[Stored data]
○ ○ ○ ○

-- ==== Sys2Proof/Machine/Chan.lean ====
section
/-! DEFINITION. Channels: occupancy and watermarks, back-pressure, acknowledgement records, closing and flushing
(01 R31, R32, 04 R99 to R106, 05 R119 to R138). -/
namespace Sys2Proof.Machine

/-- Cells of a home frame, whose length counts its FCS (05 R122). -/
def cellsOf (f : List Byte) : Nat := cdiv (f.length + 4) 256

/-- Q_OCC: cells queued, those of frames not yet retained included (04 R117). -/
def Chan.qOcc (c : Chan) : Nat :=
  c.q.foldl (fun a f => a + cellsOf f.bytes) 0 + c.flight.foldl (fun a f => if f.retained then a else a + cellsOf f.bytes) 0

/-- RET_OCC: ring bytes in use in 256-byte units. -/
def Chan.retOcc (c : Chan) : Nat := cdiv (c.ret.foldl (fun a r => a + r.size) 0) 256

/-- REORDER_OCC: units of the frames held. -/
def Chan.reorderOcc (c : Chan) : Nat := c.held.foldl (fun a f => a + f.units) 0

/-- OCC (05 R134). -/
def Chan.occ (c : Chan) : Nat := c.qOcc + c.retOcc + c.resv

/-- Transmit-pool cells a channel uses: queue, frames not released, reservations. -/
def Chan.cells (c : Chan) : Nat :=
  c.q.foldl (fun a f => a + cellsOf f.bytes) 0 + c.flight.foldl (fun a f => a + cellsOf f.bytes) 0 + c.resv

/-- Cells of a queue in home hold. -/
def Chan.holdCells (c : Chan) : Nat := c.q.foldl (fun a f => if f.onChip then a else a + cellsOf f.bytes) 0

/-- Receive-queue cells. -/
def Chan.rxCells (c : Chan) : Nat :=
  c.rq.foldl (fun a f => a + cellsOf f.bytes) 0 + c.waitKey.foldl (fun a f => a + cellsOf f.bytes) 0

/-- RX_CELLS of the live split (05 R123). -/
def State.rxPart (s : State) : Nat := fld (s.lv (pQmg + 0x100)) 0 18
/-- RX_ONCHIP in cells. -/
def State.rxOnchip (s : State) : Nat := 16 * fld (s.lv (pQmg + 0x100)) 18 14
/-- The transmit pool of a generation in cells (05 R119, R124). -/
def State.poolOf (s : State) (new : Bool) : Nat :=
  (262144 - fld (s.cv new (pQmg + 0x100)) 0 18) + fld (s.cv new (pQmg + 0x120)) 0 8 * 2 ^ 20 * 15 / 16
/-- The transmit pool of the live generation. -/
def State.poolSize (s : State) : Nat := s.poolOf false
/-- POOL_OCC. -/
def State.poolOcc (s : State) : Nat := s.chans.foldl (fun a e => a + e.2.cells) 0
/-- HOLD_OCC. -/
def State.holdOcc (s : State) : Nat := s.chans.foldl (fun a e => a + e.2.holdCells) 0
/-- Receive-part cells in use. -/
def State.rxUsed (s : State) : Nat := s.chans.foldl (fun a e => a + e.2.rxCells) 0
/-- Cells reserved in home hold by frames still arriving. -/
def State.holdResv (s : State) : Nat :=
  s.ports.foldl (fun a e => match e.2.arr with | some r => if r.onChip then a else a + r.resv | none => a) 0
/-- Free cells of the transmit part on chip, in a generation. -/
def State.txFreeOf (s : State) (new : Bool) : Nat :=
  (262144 - fld (s.cv new (pQmg + 0x100)) 0 18) - (s.poolOcc - s.holdOcc - s.holdResv)
/-- The same in the live generation. -/
def State.txFree (s : State) : Nat := s.txFreeOf false
/-- POOL_HELD. -/
def State.poolHeld (s : State) : Bool := bit (s.reg (pQmg + 0x13C)) 0

/-! Back-pressure (05 R134 to R138, 16 R435). -/

/-- The channel asserts flow control. -/
def State.pressed (s : State) (c : Nat) : Bool :=
  let x := s.chan c
  decide (x.st = .held) || x.beHeld || (s.poolHeld && decide (0 < x.holdCells))

/-- What a home port's XOFF should be: PAUSE and the PFC priorities. -/
def State.xoffWant (s : State) (p : Nat) : Bool × Nat :=
  let en := s.lv (pQmg + 0x200 + 4 * p)
  if s.isSealed then
    if !(s.portExists false p && !modeOtn (s.mode false (p / 4))) then (false, 0)
    else if bit en 0 then (true, 0) else if bit en 1 then (false, 255) else (false, 0)
  else
    let cs := (s.chans.map (·.1)).filter (fun c => nbit (s.chan c).srcMask p && s.pressed c)
    (bit en 0 && cs.any (fun c => !bit (s.txw false c 0) 12),
     if bit en 1 then cs.foldl (fun a c => let w := s.txw false c 0
       if bit w 12 then setNBit a (fld w 13 3) true else a) 0 else 0)

/-- Sends one PAUSE or PFC frame on a home port that is up (05 R138). -/
def State.sendPause (s : State) (p : Nat) (pfc : Bool) (enables : Nat) (times : List Nat) : State :=
  if s.portUp false p then
    ((s.bump (pQmg + 0x280 + 4 * p)).portCnt false p 10).emit (.pause p pfc enables times)
  else s

/-- QUANTA for the priorities of a mask, 0 for the others. -/
def pfcTimes (mask quanta : Nat) : List Nat := (List.range 8).map (fun i => if nbit mask i then quanta else 0)

/-- Sends one PFC frame: it carries every priority in XOFF, and those whose XOFF ends with quanta 0. -/
def State.sendPfc (s : State) (p on gone quanta : Nat) : State := s.sendPause p true (on ||| gone) (pfcTimes on quanta)

/-- Brings a port's XOFF up to date: entering sends the quanta, ending sends quanta 0. -/
def State.xoffPort (s : State) (p : Nat) : State :=
  let (pa, pf) := s.xoffWant p
  let x := s.port false p
  let quanta := fld (s.lv (pQmg + 0x114)) 0 16
  let s1 := s.setPort false p { x with xoffPause := pa, xoffPfc := pf }
  let s2 := if pa && !x.xoffPause then s1.sendPause p false 0 [quanta]
    else if !pa && x.xoffPause then s1.sendPause p false 0 [0] else s1
  if pf != x.xoffPfc then s2.sendPfc p pf (x.xoffPfc &&& (255 - pf)) quanta else s2

/-- Brings every home port's XOFF up to date. -/
def State.xoffAll (s : State) : State := (List.range 32).foldl State.xoffPort s

/-- Pool watermarks (05 R136). -/
def State.poolMark (s : State) : State :=
  let w := s.lv (pQmg + 0x108)
  let pool := s.poolSize
  let used := s.poolOcc
  if !s.poolHeld && decide (pool * fld w 0 8 / 256 ≤ used) then
    (s.setReg (pQmg + 0x13C) 1).raise pQmg 1
  else if s.poolHeld && decide (used < pool * fld w 8 8 / 256) then s.setReg (pQmg + 0x13C) 0
  else s

/-- Channel watermarks (05 R134): HELD and ACTIVE of an Assured channel, the queue marks of a Best-effort one. -/
def State.chanMark (s : State) (c : Nat) : State :=
  let x := s.chan c
  if s.assured c then
    let share := fld (s.txw false c 2) 0 16
    if x.st = .active && decide (16 * fld (s.txw false c 2) 16 8 * share ≤ x.occ) then
      (s.setChan c { x with st := .held }).raise pQmg 0
    else if x.st = .held && decide (x.occ < 16 * fld (s.txw false c 2) 24 8 * share) then
      s.setChan c { x with st := .active }
    else s
  else if s.cls c == 1 then
    let lim := fld (s.lv (pQmg + 0x10C)) 0 16
    if !x.beHeld && decide (3 * lim ≤ 4 * x.qOcc) then s.setChan c { x with beHeld := true }
    else if x.beHeld && decide (2 * x.qOcc < lim) then s.setChan c { x with beHeld := false }
    else s
  else s

/-- Everything that follows a change of a channel's occupancy. -/
def State.settle (s : State) (c : Nat) : State := ((s.chanMark c).poolMark).xoffAll

/-! Acknowledgements (04 R100, R101). -/

/-- CLIMIT the receiver advertises. -/
def State.climitOf (s : State) (c : Nat) : Nat :=
  ((s.chan c).released + 4096 * fld (s.rxw false c 1) 0 16) % 2 ^ 32

/-- Queues an ACK record with the current cumulative ack and CLIMIT. -/
def State.sendAck (s : State) (c : Nat) : State :=
  let x := s.chan c
  let n := x.rxNext - 1
  let l := s.climitOf c
  (s.setChan c { x with ackSent := n, ackLimit := l, ackFrames := 0 }).pushAck
    (s.home_ (s.spg c)) { rtype := 1, chan := c, a := n, b := l }

/-- u32(b - a) < 2^31: a is not beyond b (04 R100). -/
def notBeyond (a b : Nat) : Bool := decide ((b + 2 ^ 32 - a % 2 ^ 32) % 2 ^ 32 < 2 ^ 31)

/-- Credit units of a strait frame (04 R99). -/
def unitsOf (straitLen : Nat) : Nat := cdiv straitLen 256

/-! Reports and closing. -/

/-- Sets GAP on a channel and raises ASX_EV_GAP (04 R113). -/
def State.setGap (s : State) (c : Nat) : State :=
  let x := s.chan c
  if x.gap then s
  else ((s.setChan c { x with gap := true }).bump (aGrp (s.home_ (s.spg c)) + 0x3C)).raise pAsx 5

/-- Discards the frames held for reorder and counts them in LF_FLUSHED; received marks of frames not in the receive
queue clear, and RX_HAND is again the lowest PN neither received nor void (04 R113). -/
def lowestMissing (marks : List Nat) (voids : List (Nat × Nat)) : Nat → Nat → Nat
  | 0, n => n
  | k + 1, n => if marks.contains n || voids.any (fun v => v.1 == n) then lowestMissing marks voids k (n + 1) else n

def State.flushHeld (s : State) (c : Nat) : State :=
  let x := s.chan c
  let marks := x.marks.filter (fun p => x.rq.any (fun f => f.pn == p))
  let hand := lowestMissing marks x.voids (marks.length + x.voids.length + 1) x.rxNext
  (s.setChan c { x with held := [], marks := marks, rxHand := hand, nacked := [] }).bumpBy
    (aGrp (s.home_ (s.spg c)) + 0x38) x.held.length

/-- Invalidates both slots of a channel in both directions: its epoch keys go at closure (06 R146). -/
def State.dropKeys (s : State) (c : Nat) : State :=
  ({ s with slots := s.slots.filter (fun e => e.1 % 16384 / 2 != c) } : State).withVault
    { s.vault with heldWrites := s.vault.heldWrites.filter (fun w => w.chan != c) }

/-- Sends a CLOSE record for the channel to its peer, while that peer is JOINED (02 R43, 04 R91). -/
def State.sendClose (s : State) (c reason : Nat) : State :=
  let w := s.home_ (s.spg c)
  if s.asxon c && (s.peer w).sub = .joined then
    s.pushAck w { rtype := 4, chan := c, a := (s.chan c).txNext - 1, b := reason }
  else s

/-- Sensing state of a group: 0 OFF, 1 LEARNING, 2 ARMED, 3 SUSPENDED (11 R324). -/
def State.senseMode (s : State) (g : Nat) : Nat := fld (s.reg (sGrp g + 0x08)) 0 2
def State.setSenseMode (s : State) (g m : Nat) : State := s.setRegFld (sGrp g + 0x08) 0 2 m

/-- A group stops probing: OFF (11 R324). -/
def State.senseOff (s : State) (g : Nat) : State := s.setReg (sGrp g + 0x08) 0

/-- A peer goes UNKEYED: its port key is discarded (04 R112). -/
def State.goUnkeyed (s : State) (w : Nat) : State :=
  let pe := s.peer w
  let s1 := s.setPeer w { pe with sub := .unkeyed, portEpoch := 0, portNew := false, portPn := 0, rw := [], acks := [], resync := false, doneSent := false, doneGot := false }
  ((s.groupsOf w).foldl State.senseOff { s1 with portSlots := s1.portSlots.filter (fun e => e.1 % 16 / 2 != w) }).tally

/-- No enabled Asxon or Stream channel of the peer holds a key (01 R29). -/
def State.noChanKeys (s : State) (w : Nat) : Bool :=
  (s.peerChans w (fun c => s.asxon c || s.isStream c)).all (fun c =>
    let x := s.chan c
    x.st = .closed || (x.st = .idle && x.curEpoch == 0 && !(s.slot 0 c 0).valid && !(s.slot 0 c 1).valid))

/-- STRANDED goes UNKEYED when no channel holds a key. -/
def State.strandCheck (s : State) (w : Nat) : State :=
  if (s.peer w).sub = .stranded && s.noChanKeys w then s.goUnkeyed w else s

/-- A channel goes CLOSED (01 R31, R32): queued and retained frames, and those that wait for a replay, are discarded and counted
once each, held frames are flushed, its keys go, the writes held for its slots among them (06 R146), and its back-pressure
ends. With the last key of a STRANDED peer the peer goes UNKEYED (R29). A channel already CLOSED is left. -/
def State.closeChan (s : State) (c : Nat) : State :=
  let x := s.chan c
  if x.st = .closed then s
  else
    let n := x.q.length + (x.flight.filter (·.replay)).length + (x.ret.filter (fun r => !r.void)).length
    let s1 := (s.cntAdd (ccOff c 8) n).flushHeld c
    let y := s1.chan c
    (((s1.setChan c { y with st := .closed, q := [], ret := [], tail := y.head, flight := [], waitKey := [], beHeld := false, resync := false, unconfirmed := false, curEpoch := 0, rxEpoch := 0, esw := false, nextSent := 0, readyWait := 0, ratchetHeld := false }).dropKeys c).settle c).strandCheck (s.home_ (s.spg c))

/-- Closes a channel that runs and reports it to the peer with a reason. -/
def State.closeReport (s : State) (c reason : Nat) : State :=
  if (s.chan c).st = .closed then s else (s.sendClose c reason).closeChan c

/-- A channel with a confirmed current key enters ACTIVE from IDLE when its conditions hold (01 R31, 04 R94, R101):
enabled, a current epoch key and, for Asxon and Stream, its peer JOINED. -/
def State.activate (s : State) (c : Nat) : State :=
  let x := s.chan c
  let w := s.home_ (s.spg c)
  if x.st = .idle && s.chEn c && x.curEpoch != 0 && (s.slot 0 c x.cur).valid &&
      (s.macsec c || (s.peer w).sub = .joined) then
    let pn := if s.macsec c then (s.slot 0 c x.cur).pn0 else 1
    let s1 := s.setChan c { x with st := .active, txNext := pn, acked := 0, csent := 0, climit := 0, guard := 1, ackFrames := 0, ackChange := s.dev.mono, ret := [], head := 0, tail := 0 }
    if s1.assured c then s1.sendAck c else s1
  else s

/-- A channel goes CLOSED → IDLE when a new key is installed for it (01 R31); its gap report ends (04 R117). -/
def State.reopen (s : State) (c : Nat) : State :=
  let x := s.chan c
  if x.st = .closed then s.setChan c { x with st := .idle, txNext := 0, gap := false, rxNext := 1, rxHand := 1, released := 0, highest := 0, marks := [], voids := [], nacked := [], beHi := 0, beSeen := [] }
  else s.setChan c { x with gap := false }

/-- The round trip of a group in ns (04 R103). -/
def State.roundTrip (s : State) (g : Nat) : Nat :=
  let r := (s.reg (aGrp g + 0x18)).toNat
  if r == 0 then 1000000 else r

end Sys2Proof.Machine
end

○ ○ ○ ○

WHAT IS REQUIRED ▸ Look back at the entries above and repeat, unchanged, every line from the line holding "def State.reopen (s" through the line holding "def State.roundTrip (s".

RESPONSE BOX ▸
def State.reopen (s : State) (c : Nat) : State :=
  let x := s.chan c
  if x.st = .closed then s.setChan c { x with st := .idle, txNext := 0, gap := false, rxNext := 1, rxHand := 1, released := 0, highest := 0, marks := [], voids := [], nacked := [], beHi := 0, beSeen := [] }
  else s.setChan c { x with gap := false }

/-- The round trip of a group in ns (04 R103). -/
def State.roundTrip (s : State) (g : Nat) : Nat :=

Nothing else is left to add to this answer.